(Saved entries)
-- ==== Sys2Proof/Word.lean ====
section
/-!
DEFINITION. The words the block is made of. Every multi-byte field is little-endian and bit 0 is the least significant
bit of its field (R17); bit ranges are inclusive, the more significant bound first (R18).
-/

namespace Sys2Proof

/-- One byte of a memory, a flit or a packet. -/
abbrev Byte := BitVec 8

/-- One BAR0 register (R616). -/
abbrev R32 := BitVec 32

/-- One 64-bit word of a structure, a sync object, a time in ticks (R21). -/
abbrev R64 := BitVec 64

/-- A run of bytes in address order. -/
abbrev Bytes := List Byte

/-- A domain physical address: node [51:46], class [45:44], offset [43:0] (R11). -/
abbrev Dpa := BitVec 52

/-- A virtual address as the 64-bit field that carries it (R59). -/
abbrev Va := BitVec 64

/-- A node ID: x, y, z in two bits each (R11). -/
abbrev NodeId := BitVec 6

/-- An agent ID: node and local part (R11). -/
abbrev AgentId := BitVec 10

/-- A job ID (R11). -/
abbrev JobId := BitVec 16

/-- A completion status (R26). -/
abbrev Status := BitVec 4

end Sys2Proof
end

==

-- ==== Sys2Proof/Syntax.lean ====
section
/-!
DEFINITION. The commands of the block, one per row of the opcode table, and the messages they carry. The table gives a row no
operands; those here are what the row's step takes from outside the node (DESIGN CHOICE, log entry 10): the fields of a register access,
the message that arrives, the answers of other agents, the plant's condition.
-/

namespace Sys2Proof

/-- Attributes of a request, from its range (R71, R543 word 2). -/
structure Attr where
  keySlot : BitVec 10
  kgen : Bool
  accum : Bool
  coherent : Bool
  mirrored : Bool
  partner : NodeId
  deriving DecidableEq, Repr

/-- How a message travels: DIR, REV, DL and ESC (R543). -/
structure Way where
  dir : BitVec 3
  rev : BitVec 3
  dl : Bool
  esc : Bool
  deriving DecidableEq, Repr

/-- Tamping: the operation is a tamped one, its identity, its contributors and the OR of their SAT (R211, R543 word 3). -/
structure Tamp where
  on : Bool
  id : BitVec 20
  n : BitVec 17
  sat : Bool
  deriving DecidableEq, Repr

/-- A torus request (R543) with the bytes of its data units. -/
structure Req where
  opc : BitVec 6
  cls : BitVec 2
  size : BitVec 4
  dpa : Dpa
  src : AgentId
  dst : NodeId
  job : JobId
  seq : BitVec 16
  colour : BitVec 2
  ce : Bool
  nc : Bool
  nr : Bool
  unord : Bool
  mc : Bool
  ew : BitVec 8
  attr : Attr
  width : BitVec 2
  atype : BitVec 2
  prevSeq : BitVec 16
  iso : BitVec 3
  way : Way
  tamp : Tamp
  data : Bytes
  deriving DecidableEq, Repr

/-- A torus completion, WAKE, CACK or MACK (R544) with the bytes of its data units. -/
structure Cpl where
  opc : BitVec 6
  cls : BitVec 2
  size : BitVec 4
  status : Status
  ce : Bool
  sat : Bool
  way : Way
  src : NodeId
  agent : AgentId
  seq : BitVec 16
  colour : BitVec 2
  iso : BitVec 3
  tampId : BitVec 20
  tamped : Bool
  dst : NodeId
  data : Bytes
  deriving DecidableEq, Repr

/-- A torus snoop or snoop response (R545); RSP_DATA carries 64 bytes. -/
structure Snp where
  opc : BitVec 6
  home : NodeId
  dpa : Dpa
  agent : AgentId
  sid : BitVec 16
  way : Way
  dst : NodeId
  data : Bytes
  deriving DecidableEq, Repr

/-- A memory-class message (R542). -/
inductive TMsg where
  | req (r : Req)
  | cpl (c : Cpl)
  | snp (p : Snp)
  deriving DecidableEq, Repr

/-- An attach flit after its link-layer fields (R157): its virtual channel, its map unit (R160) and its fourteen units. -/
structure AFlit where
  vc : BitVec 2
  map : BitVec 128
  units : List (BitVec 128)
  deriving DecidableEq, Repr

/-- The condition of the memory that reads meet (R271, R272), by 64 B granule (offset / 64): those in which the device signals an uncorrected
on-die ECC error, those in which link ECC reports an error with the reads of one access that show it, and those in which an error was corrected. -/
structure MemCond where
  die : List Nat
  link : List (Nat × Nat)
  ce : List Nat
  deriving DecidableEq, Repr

**Assignment:** Using the records above, report each line with the string "significant".

**Solution to this task:**
DEFINITION. The words the block is made of. Every multi-byte field is little-endian and bit 0 is the least significant
bit of its field (R17); bit ranges are inclusive, the more significant bound first (R18).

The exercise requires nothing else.